/-- A run that begins after an update. -/
theorem Run.KeepsMode.after {r : Run α} (h : r.KeepsMode t) (hm : t.mode = s.mode) : r.KeepsMode s :=
  Run.Sat.mono h (fun _ _ hu => hu.trans hm) fun _ => id

theorem Run.KeepsMode.bind {r : Run α} {f : α → State → Run β} (h : r.KeepsMode s)
    (hf : ∀ x t, (f x t).KeepsMode t) : (r.bind f).KeepsMode s :=
  Run.Sat.bind h fun x t ht => (hf x t).after ht

/-! ### Time and the line -/

theorem advanceTo_keepsMode (c : Nat) (s : State) : (advanceTo c s).KeepsMode s :=
  advanceTo_sat (fun _ => rfl) fun _ => trivial

theorem delay_keepsMode (n : Nat) (s : State) : (delay n s).KeepsMode s := advanceTo_keepsMode _ s

theorem driveSlots_keepsMode (ls : List Bool) (s : State) : (driveSlots ls s).KeepsMode s := by
  induction ls generalizing s with
  | nil => exact Run.keepsMode_done rfl
  | cons v vs ih => exact ((delay_keepsMode S (s.setLine v)).bind fun _ t => ih t).after rfl

/-- A transmission with the transmit registers set before and after it. -/
theorem transmit_keepsMode (ls : List Bool) (s : State) (x : TxRegs) (f : TxRegs → TxRegs) :
    ((driveSlots ls (s.setTx x)).bind fun _ t => .done () (t.setTx (f t.tx))).KeepsMode s :=
  ((driveSlots_keepsMode ls (s.setTx x)).bind fun _ t => Run.keepsMode_done (setTx_mode (f t.tx) t)).after rfl

theorem sendByte_keepsMode (v : Byte) (s : State) : (sendByte v s).KeepsMode s :=
  transmit_keepsMode _ s _ (TxRegs.stop 9)

theorem sendSymbol_keepsMode (code : BitVec 2) (s : State) : (sendSymbol code s).KeepsMode s :=
  transmit_keepsMode _ s _ (TxRegs.stop 1)

theorem sendPacket_keepsMode (bytes : List Byte) (s : State) : (sendPacket bytes s).KeepsMode s :=
  transmit_keepsMode _ s _ fun tx => (tx.stop 1).packetSent bytes

theorem recvByte_keepsMode (n : Nat) (s : State) : (recvByte n s).KeepsMode s :=
  Run.Sat.mono (recvByte_listened n s) (fun _ _ ⟨honly, _⟩ => honly.mode) fun _ => id

/-! ### The flash sequencer -/

theorem fillPage_keepsMode (addr : Addr) (s : State) : (fillPage addr s).KeepsMode s := by
  rcases fillPage_spec addr s with ⟨-, e⟩ | ⟨-, ⟨-, e⟩ | ⟨-, e⟩⟩ <;> rw [e]
  · exact Run.keepsMode_done rfl
  · exact Run.keepsMode_done (by simp)
  · exact Run.keepsMode_lost

theorem fillWriteBuffer_keepsMode (s : State) : (fillWriteBuffer s).KeepsMode s :=
  (delay_keepsMode s.env.par.tTwb ((s.setTwb (wordsOfPage s.pb)).setFs (s.fs.setPhase .fill))).after (by simp)

section
variable {pa : Addr} (hpa : pa.toNat + pageSize ≤ userLimit)
include hpa

theorem eraseStep_keepsMode (s : State) : (eraseStep pa s).KeepsMode s := by
  rcases eraseStep_spec hpa with ⟨-, e⟩ | ⟨-, e⟩ | ⟨-, e⟩ <;> rw [e]
  · exact Run.keepsMode_done (by simp [State.pageBlanked])
  · exact Run.keepsMode_lost
  · exact Run.keepsMode_lost

theorem writeStep_keepsMode (s : State) : (writeStep pa s).KeepsMode s := by
  rcases writeStep_spec hpa with ⟨-, e⟩ | ⟨-, e⟩ | ⟨-, e⟩ <;> rw [e]
  · exact Run.keepsMode_done (by simp [State.pageStored])
  · exact Run.keepsMode_lost
  · exact Run.keepsMode_lost
end

theorem commitPage_keepsMode (addr : Addr) (s : State) : (commitPage addr s).KeepsMode s := by
  cases hu : inUserRegion addr
  · rw [commitPage_rejected hu]
    exact Run.keepsMode_done rfl
  · have hpa := userPage_inside hu
    rw [commitPage_accepted hu]
    refine ((fillWriteBuffer_keepsMode _).bind fun _ s1 => ?_).after rfl
    exact (eraseStep_keepsMode hpa s1).bind fun _ s2 => (writeStep_keepsMode hpa s2).bind fun _ _ => Run.keepsMode_done rfl

theorem erasePage_keepsMode (addr : Addr) (s : State) : (erasePage addr s).KeepsMode s := by
  cases hu : inUserRegion addr
  · rw [erasePage_rejected hu]
    exact Run.keepsMode_done rfl
  · rw [erasePage, if_pos hu]
    exact (eraseStep_keepsMode (userPage_inside hu) s).bind fun _ _ => Run.keepsMode_done rfl

theorem writePage_keepsMode (addr : Addr) (s : State) : (writePage addr s).KeepsMode s := by
  cases hu : inUserRegion addr
  · rw [writePage_rejected hu]
    exact Run.keepsMode_done rfl
  · rw [writePage, if_pos hu]
    exact (writeStep_keepsMode (userPage_inside hu) s).bind fun _ _ => Run.keepsMode_done rfl

/-! ### The Command Processor -/

theorem respond_keepsMode (v : Byte) (s : State) : (respond v s).KeepsMode s :=
  (advanceTo_keepsMode _ s).bind fun _ t => sendByte_keepsMode v t

theorem respondPage_keepsMode (accepted : Bool) (s : State) : (respondPage accepted s).KeepsMode s := by
  cases accepted
  · exact Run.keepsMode_done rfl
  · exact respond_keepsMode _ s

theorem withChecksum_keepsMode {body : State → Run Unit} (hbody : ∀ t, (body t).KeepsMode t) (req : List Byte) (ck : Byte)
    (s : State) : (withChecksum req ck body s).KeepsMode s := by
  by_cases hck : ck = hashBytes req
  · rw [withChecksum_ok hck]
    exact (hbody _).after rfl
  · rw [withChecksum_bad hck]
    exact Run.keepsMode_done rfl

theorem runRdbuf_keepsMode (idx ck : Byte) (s : State) : (runRdbuf idx ck s).KeepsMode s :=
  withChecksum_keepsMode (fun t => by
    split
    · exact respond_keepsMode _ t
    · exact Run.keepsMode_done rfl) _ _ s

theorem runWrbuf_keepsMode (idx val ck : Byte) (s : State) : (runWrbuf idx val ck s).KeepsMode s :=
  withChecksum_keepsMode (fun t => by
    split
    · exact (respond_keepsMode val _).after (setPb_mode _ t)
    · exact Run.keepsMode_done rfl) _ _ s

theorem runPwrstat_keepsMode (ck : Byte) (s : State) : (runPwrstat ck s).KeepsMode s :=
  withChecksum_keepsMode (fun t => (delay_keepsMode _ t).bind fun _ u =>
    (respond_keepsMode (adcSample u.draws) (u.setDraws (u.draws + 1))).after rfl) _ _ s

theorem runHashbuf_keepsMode (ck : Byte) (s : State) : (runHashbuf ck s).KeepsMode s :=
  withChecksum_keepsMode (fun t => (respond_keepsMode _ (t.runHash t.pb.toList)).after rfl) _ _ s

theorem runFill_keepsMode (addr : Addr) (ck : Byte) (s : State) : (runFill addr ck s).KeepsMode s :=
  withChecksum_keepsMode (fun t => (fillPage_keepsMode addr t).bind respondPage_keepsMode) _ _ s

theorem runCommit_keepsMode (addr : Addr) (ck : Byte) (s : State) : (runCommit addr ck s).KeepsMode s :=
  withChecksum_keepsMode (fun t => (commitPage_keepsMode addr t).bind respondPage_keepsMode) _ _ s

theorem runRequest_keepsMode (r : Request) (s : State) : (runRequest r s).KeepsMode s := by
  cases r with
  | rdbuf idx ck => exact runRdbuf_keepsMode idx ck s
  | wrbuf idx val ck => exact runWrbuf_keepsMode idx val ck s
  | pwrstat ck => exact runPwrstat_keepsMode ck s
  | hashbuf ck => exact runHashbuf_keepsMode ck s
  | fill addr ck => exact runFill_keepsMode addr ck s
  | commit addr ck => exact runCommit_keepsMode addr ck s
  | reserved0607 | reserved080F | reserved101F | reserved203F | reserved407F | reserved80FF =>
    exact Run.keepsMode_done rfl

theorem recvRequest_keepsMode (s : State) : (recvRequest s).KeepsMode s :=
  Run.Sat.mono (recvRequest_listened s) (fun _ _ ⟨⟨honly, _⟩, _⟩ => honly.mode) fun _ => id

theorem cmdStep_keepsMode (s : State) : (cmdStep s).KeepsMode s :=
  (recvRequest_keepsMode s).bind fun bytes t => by
    cases bytes with
    | none => exact Run.keepsMode_done rfl
    | some bs =>
      dsimp only
      split
      · exact runRequest_keepsMode _ t
      · exact Run.keepsMode_done rfl

/-! ### Reception of a packet -/

theorem recvSymbol_keepsMode (s : State) : (recvSymbol s).KeepsMode s := by
  rcases recvSymbol_spec s with ⟨-, e⟩ | ⟨-, ⟨-, -, e⟩ | ⟨-, -, e⟩ | ⟨-, e⟩⟩ <;> rw [e]
  · exact Run.keepsMode_lost
  · exact Run.keepsMode_done rfl
  · exact Run.keepsMode_done rfl
  · exact Run.keepsMode_done (takeDataBit_mode _ (s.setNow _))

theorem recvSymbols_keepsMode (n : Nat) (s : State) : (recvSymbols n s).KeepsMode s := by
  induction n generalizing s with
  | zero => exact Run.keepsMode_done rfl
  | succ n ih =>
    refine (recvSymbol_keepsMode s).bind fun r t => ?_
    cases r with
    | some r => exact Run.keepsMode_done rfl
    | none => exact ih t

theorem searchPacket_keepsMode (maxSize : Byte) (s : State) : (searchPacket maxSize s).KeepsMode s := by
  unfold searchPacket
  split
  · exact (advanceTo_keepsMode _ s).bind fun _ _ => Run.keepsMode_done rfl
  · exact (advanceTo_keepsMode _ s).bind fun _ _ => Run.keepsMode_done rfl

theorem recvPacket_keepsMode (maxSize : Byte) (s : State) : (recvPacket maxSize s).KeepsMode s :=
  (searchPacket_keepsMode maxSize s).bind fun r t => by
    cases r with
    | some r => exact Run.keepsMode_done rfl
    | none => exact recvSymbols_keepsMode _ t

/-! ## The mode after an operation -/

/-- `t` is in the mode of `s`, or a reset has been taken on the way to it. -/
def SameModeOrReset (s t : State) : Prop := t.mode = s.mode ∨ TookReset s t

/-- Of a run that keeps the mode only a reset to come makes another mode. -/
theorem Run.KeepsMode.sameModeOrReset {r : Run α} (h : r.KeepsMode s) (hp : r.StaysPowered s) (e : r.outcome = .next t) :
    SameModeOrReset s t := by
  obtain ⟨u, hu, ⟨_, -, hmode, -⟩ | ⟨v, -, ⟨-, hlost, hpower⟩, rfl⟩⟩ := (Run.Sat.and h hp).outcome
  · obtain rfl : u = t := by simpa [hu] using e
    exact .inl hmode
  · obtain rfl : v.takeReset = t := by simpa [hu] using e
    exact .inr (hlost.tookReset hpower)

theorem whileServing_sameModeOrReset {body : State → Run Unit} (h : (body s).KeepsMode s) (hp : (body s).StaysPowered s)
    (e : whileServing body s = .next t) : SameModeOrReset s t := by
  rcases whileServing_spec body s with ⟨-, e'⟩ | ⟨-, e'⟩ <;> rw [e'] at e
  · cases e
    exact .inl rfl
  · exact h.sameModeOrReset hp e

theorem callerOp_sameModeOrReset {body : State → Run (Option Result)} (h : ∀ u, (body u).KeepsMode u)
    (hp : ∀ u, (body u).StaysPowered u) (e : callerOp body s = .next t) : SameModeOrReset s t := by
  unfold callerOp at e
  split at e
  · refine Run.KeepsMode.sameModeOrReset (s := s.setBusy true) ((h _).bind fun r u => ?_) ((hp _).bind fun r u => ?_) e
    · cases r <;> exact Run.keepsMode_done rfl
    · cases r <;> exact Run.powered_done rfl rfl
  · cases e
    exact .inl rfl

/-- An operation of the caller interface that answers with the result of a run. -/
theorem callerOp_withResult_sameModeOrReset {body : State → Run α} {f : α → Result} (h : ∀ u, (body u).KeepsMode u)
    (hp : ∀ u, (body u).StaysPowered u) (e : callerOp (fun u => (body u).withResult f) s = .next t) : SameModeOrReset s t :=
  callerOp_sameModeOrReset (fun u => (h u).bind fun _ _ => Run.keepsMode_done rfl) (withResult_powered hp f) e

/-- The command a request stands for. -/
theorem exec_toInstr_sameModeOrReset (r : Request) (e : exec r.toInstr s = .next t) : SameModeOrReset s t :=
  whileServing_sameModeOrReset (runRequest_keepsMode r s) (runRequest_powered r s) ((exec_toInstr r s).symm.trans e)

What is required:
Using the entries above, output exactly the lines between the line holding "pageSize ≤ userLimit)" and the line holding "(by simp [State.pageStored])", end lines included, and nothing more.

Expected answer:
variable {pa : Addr} (hpa : pa.toNat + pageSize ≤ userLimit)
include hpa

theorem eraseStep_keepsMode (s : State) : (eraseStep pa s).KeepsMode s := by
  rcases eraseStep_spec hpa with ⟨-, e⟩ | ⟨-, e⟩ | ⟨-, e⟩ <;> rw [e]
  · exact Run.keepsMode_done (by simp [State.pageBlanked])
  · exact Run.keepsMode_lost
  · exact Run.keepsMode_lost

theorem writeStep_keepsMode (s : State) : (writeStep pa s).KeepsMode s := by
  rcases writeStep_spec hpa with ⟨-, e⟩ | ⟨-, e⟩ | ⟨-, e⟩ <;> rw [e]
  · exact Run.keepsMode_done (by simp [State.pageStored])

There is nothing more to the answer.